When identifying a person, things get pretty complex. Here, facial recognition is the most common method, because it doesn’t involve human interaction with the system. Computer vision algorithms recognize face shape patterns from live video feeds or photos. But utilizing such technologies always entails complying with regulations because personal data is involved.

Study the existing regulations in your region

As we’ve mentioned before, European countries and the United States treat biometric data differently. Moreover, the regulations vary from state to state within the US. But, generally, ignoring security measures and recommendations set in the local data protection laws can result in penalties and even court appearances.

So before searching for a biometric technology or provider, make sure you know all the local conditions and can comply with them.

Review your current ecosystem

There is no ultimate suggestion on how to prepare for biometrics. But what you should do is pay attention to your current ecosystem and security measures. The purpose of this check is to make sure that your database and system endpoints are protected from fraud and security breaches.

If you are a tech-savvy business with a huge ecosystem of distributed databases and various applications, the interconnectivity between them should also be checked to prevent data breaches.

Explore the market of biometric tools

The market of biometrics lists many vendors that offer solutions to businesses of all sizes. Some of the well-known multinational companies providing all sorts of biometric solutions are

The mentioned vendors position themselves as biometric-as-a-service, installing their software on desktop, mobile, and web-based platforms.

Check available APIs and SDKs

For a small project, integration with an API that provides access to required functionality can be the best fit. Via APIs, you’ll get tools for collecting and processing biometric data. Below are several available options.

Kairos Face Recognition API — a face detection and feature recognition API for photo and video content

Lambda Labs Face Recognition — face detection, feature recognition, and identification API, capable of identifying gender, age, and racial features by analyzing video content

Android Biometrics API — an open-source API for face or fingerprint authentication on Android devices

Apple Biometric Authentication — a developer guide for implementing Face ID and Touch ID, as well as Apple Pay authentication on iOS and Mac devices

DevelopFeng Gait Recognition API — a source code for implementing gait recognition via surveillance systems

Marian-Margeta API --  another gait recognition tool based on the implementation of a deep neural network

Microsoft Speaker Recognition API — a voice timbre tool for verifying and identifying the speaker

VoiceIt API — a hybrid API for multiple types of biometrics. It enables implementation of voice and face recognition for authentication purposes.
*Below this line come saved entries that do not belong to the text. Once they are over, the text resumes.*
@[simp] theorem Dev.redAwake_only {l : List Comp} {a : Dev} (x0 : Dev) (x1) (hl : [.ctr, .isles] ⊆ l) :
    changesOnly l a (Dev.redAwake x0 x1).2 ↔ changesOnly l a x0 :=
  changesOnly.peel (k := [.ctr, .isles]) (by
    unfold Dev.redAwake
    repeat' first
      | (simp [changesOnly_foldl]; done)
      | (split <;> try first
          | (rename_i h; have h := (congrArg (fun q => q.2.2.2) h).symm; dsimp only at h; subst h)
          | (rename_i h; have h := (congrArg (fun q => q.2.2) h).symm; dsimp only at h; subst h)
          | (rename_i h; have h := (congrArg (fun q => q.2) h).symm; dsimp only at h; subst h)
          | (rename_i h _; have h := (congrArg (fun q => q.2) h).symm; dsimp only at h; subst h))
      | dsimp only
      | refine (changesOnly_foldl _ _ _ fun b x => ?_).2 ?_) hl

@[simp] theorem redArrive_only {l : List Comp} {a : Dev} (x0) (x1) (x2) (x3 : Dev) (hl : [.hdr, .ctr, .mem, .poison, .isles, .cores, .sigs, .rede, .tier, .eth, .fab, .errm, .out] ⊆ l) :
    changesOnly l a (redArrive x0 x1 x2 x3) ↔ changesOnly l a x3 :=
  changesOnly.peel (k := [.hdr, .ctr, .mem, .poison, .isles, .cores, .sigs, .rede, .tier, .eth, .fab, .errm, .out]) (by
    unfold redArrive
    repeat' first
      | (simp [changesOnly_foldl]; done)
      | (split <;> try first
          | (rename_i h; have h := (congrArg (fun q => q.2.2.2) h).symm; dsimp only at h; subst h)
          | (rename_i h; have h := (congrArg (fun q => q.2.2) h).symm; dsimp only at h; subst h)
          | (rename_i h; have h := (congrArg (fun q => q.2) h).symm; dsimp only at h; subst h)
          | (rename_i h _; have h := (congrArg (fun q => q.2) h).symm; dsimp only at h; subst h))
      | dsimp only
      | refine (changesOnly_foldl _ _ _ fun b x => ?_).2 ?_) hl

@[simp] theorem Dev.redRefuse_only {l : List Comp} {a : Dev} (x0 : Dev) (x1) (x2) (x3) (x4) (hl : [.hdr, .ctr, .rede] ⊆ l) :
    changesOnly l a (Dev.redRefuse x0 x1 x2 x3 x4) ↔ changesOnly l a x0 :=
  changesOnly.peel (k := [.hdr, .ctr, .rede]) (by
    unfold Dev.redRefuse
    repeat' first
      | (simp [changesOnly_foldl]; done)
      | (split <;> try first
          | (rename_i h; have h := (congrArg (fun q => q.2.2.2) h).symm; dsimp only at h; subst h)
          | (rename_i h; have h := (congrArg (fun q => q.2.2) h).symm; dsimp only at h; subst h)
          | (rename_i h; have h := (congrArg (fun q => q.2) h).symm; dsimp only at h; subst h)
          | (rename_i h _; have h := (congrArg (fun q => q.2) h).symm; dsimp only at h; subst h))
      | dsimp only
      | refine (changesOnly_foldl _ _ _ fun b x => ?_).2 ?_) hl

@[simp] theorem Dev.redPop_only {l : List Comp} {a : Dev} (x0 : Dev) (x1) (x2) (hl : [.rede] ⊆ l) :
    changesOnly l a (Dev.redPop x0 x1 x2) ↔ changesOnly l a x0 :=
  changesOnly.peel (k := [.rede]) (by
    unfold Dev.redPop
    repeat' first
      | (simp [changesOnly_foldl]; done)
      | (split <;> try first
          | (rename_i h; have h := (congrArg (fun q => q.2.2.2) h).symm; dsimp only at h; subst h)
          | (rename_i h; have h := (congrArg (fun q => q.2.2) h).symm; dsimp only at h; subst h)
          | (rename_i h; have h := (congrArg (fun q => q.2) h).symm; dsimp only at h; subst h)
          | (rename_i h _; have h := (congrArg (fun q => q.2) h).symm; dsimp only at h; subst h))
      | dsimp only
      | refine (changesOnly_foldl _ _ _ fun b x => ?_).2 ?_) hl

@[simp] theorem redHead_only {l : List Comp} {a : Dev} (c) (i) (op) (run) (d : Dev) (hf : ∀ i p x b, changesOnly l b (run i p x b))
    (hl : [.rede, .sigs, .hdr, .ctr] ⊆ l) : changesOnly l a (redHead c i op run d) ↔ changesOnly l a d :=
  changesOnly.peel (k := l) (by
    have hrede : Comp.rede ∈ l := hl (by simp)
    have hsigs : Comp.sigs ∈ l := hl (by simp)
    have hhdr : Comp.hdr ∈ l := hl (by simp)
    have hctr : Comp.ctr ∈ l := hl (by simp)
    have hg : ∀ i p x a b, changesOnly l a (run i p x b) ↔ changesOnly l a b := fun i p x a b => (hf i p x b).peel fun _ h => h
    unfold redHead
    repeat' first
      | (simp [hg, hrede, hsigs, hhdr, hctr]; done)
      | (split <;> try first
          | (rename_i h; have h := (congrArg (fun q => q.2) h).symm; dsimp only at h; subst h))
      | dsimp only) (fun _ h => h)


@[simp] theorem Dev.redHeld_only {l : List Comp} {a : Dev} (x0) (x1) (x2) (x3 : Dev) (hl : [.hdr, .ctr, .mem, .poison, .isles, .cores, .sigs, .rede, .tier, .eth, .fab, .errm, .out] ⊆ l) :
    changesOnly l a (Dev.redHeld x0 x1 x2 x3) ↔ changesOnly l a x3 :=
  changesOnly.peel (k := [.hdr, .ctr, .mem, .poison, .isles, .cores, .sigs, .rede, .tier, .eth, .fab, .errm, .out]) (by
    have key : ∀ x2, ∀ (x0) (x1) (x3 : Dev) (a : Dev), changesOnly [.hdr, .ctr, .mem, .poison, .isles, .cores, .sigs, .rede, .tier, .eth, .fab, .errm, .out] a (Dev.redHeld x0 x1 x2 x3) ↔ changesOnly [.hdr, .ctr, .mem, .poison, .isles, .cores, .sigs, .rede, .tier, .eth, .fab, .errm, .out] a x3 := by
      intro x2
      induction x2 with
      | nil => intro x0 x1 x3 a; simp [Dev.redHeld]
      | cons y ys ih =>
        intro x0 x1 x3 a
        unfold Dev.redHeld
        repeat' first
          | (simp [*, changesOnly_foldl]; done)
          | (split <;> try first
            | (rename_i h; have h := (congrArg (fun q => q.2.2.2) h).symm; dsimp only at h; subst h)
            | (rename_i h; have h := (congrArg (fun q => q.2.2) h).symm; dsimp only at h; subst h)
            | (rename_i h; have h := (congrArg (fun q => q.2) h).symm; dsimp only at h; subst h)
            | (rename_i h _; have h := (congrArg (fun q => q.2) h).symm; dsimp only at h; subst h))
          | dsimp only
          | refine (changesOnly_foldl _ _ _ fun b x => ?_).2 ?_
    exact (key x2 x0 x1 x3 x3).2 (changesOnly_self _ _)) hl

@[simp] theorem redIssue_only {l : List Comp} {a : Dev} (x0) (x1) (x2) (x3 : Dev) (hl : [.hdr, .ctr, .mem, .poison, .isles, .cores, .sigs, .rede, .tier, .eth, .fab, .errm, .out] ⊆ l) :
    changesOnly l a (redIssue x0 x1 x2 x3) ↔ changesOnly l a x3 :=
  changesOnly.peel (k := [.hdr, .ctr, .mem, .poison, .isles, .cores, .sigs, .rede, .tier, .eth, .fab, .errm, .out]) (by
    unfold redIssue
    repeat' first
      | (simp [changesOnly_foldl]; done)
      | (split <;> try first
          | (rename_i h; have h := (congrArg (fun q => q.2.2.2) h).symm; dsimp only at h; subst h)
          | (rename_i h; have h := (congrArg (fun q => q.2.2) h).symm; dsimp only at h; subst h)
          | (rename_i h; have h := (congrArg (fun q => q.2) h).symm; dsimp only at h; subst h)
          | (rename_i h _; have h := (congrArg (fun q => q.2) h).symm; dsimp only at h; subst h))
      | dsimp only
      | refine (changesOnly_foldl _ _ _ fun b x => ?_).2 ?_) hl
Other challenges of biometric adoption

The market of biometrics technologies is quite rich at the moment. Traditionally, vendors offer a full package of infrastructural elements and hardware to install at your organization. But the required set of technologies will substantially depend on the application. One of the most widespread are office security systems that use fingerprint scanners.
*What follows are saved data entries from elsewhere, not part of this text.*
-- ==== Sys2Proof/Laws/OnlySampled.lean ====
section
/-!
SUPPORT. The components that each operation of Machine/Sampled.lean can change.
-/

namespace Sys2Proof.Machine

set_option linter.unusedSimpArgs false

open Sys2Proof.Safety

@[simp] theorem hwDone_only {l : List Comp} {a : Dev} (x0) (x1 : Dev) (hl : [.st, .hdr, .ctr, .parts, .mem, .poison, .cores, .sigs, .mvec, .nwch, .opte, .rede, .tier, .dmae, .fab, .strm, .errm, .free] ⊆ l) :
    changesOnly l a (hwDone x0 x1) ↔ changesOnly l a x1 :=
  changesOnly.peel (k := [.st, .hdr, .ctr, .parts, .mem, .poison, .cores, .sigs, .mvec, .nwch, .opte, .rede, .tier, .dmae, .fab, .strm, .errm, .free]) (by
    unfold hwDone
    repeat' first
      | (simp [changesOnly_foldl]; done)
      | (split <;> try first
          | (rename_i h; have h := (congrArg (fun q => q.2.2.2) h).symm; dsimp only at h; subst h)
          | (rename_i h; have h := (congrArg (fun q => q.2.2) h).symm; dsimp only at h; subst h)
          | (rename_i h; have h := (congrArg (fun q => q.2) h).symm; dsimp only at h; subst h)
          | (rename_i h _; have h := (congrArg (fun q => q.2) h).symm; dsimp only at h; subst h))
      | dsimp only
      | refine (changesOnly_foldl _ _ _ fun b x => ?_).2 ?_) hl

end Sys2Proof.Machine
end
However, biometrics remain a quite controversial concept because of its intimate nature. On one hand, the way biometrics allow us to authenticate ourselves brings a lot of benefits. You don't create or memorize anything; your own body acts as your password. On the other hand, this approach presents a higher risk of identity theft in the case of security breaches, because the industry is still developing standards and measures on how to store these data, and how to use them.

So prior to choosing any technology or provider of a biometric system you should pay attention to the publicly available information. For example, in 2019, a Suprema based BioStar 2 biometric system experienced a security breach. This resulted in the exposure of 28 million biometric samples. The samples included fingerprint scans, face photos, encrypted passwords, and facial recognition data from a single database. That’s why the mistrust factor will remain in place until businesses learn how to protect biometric data from fraud.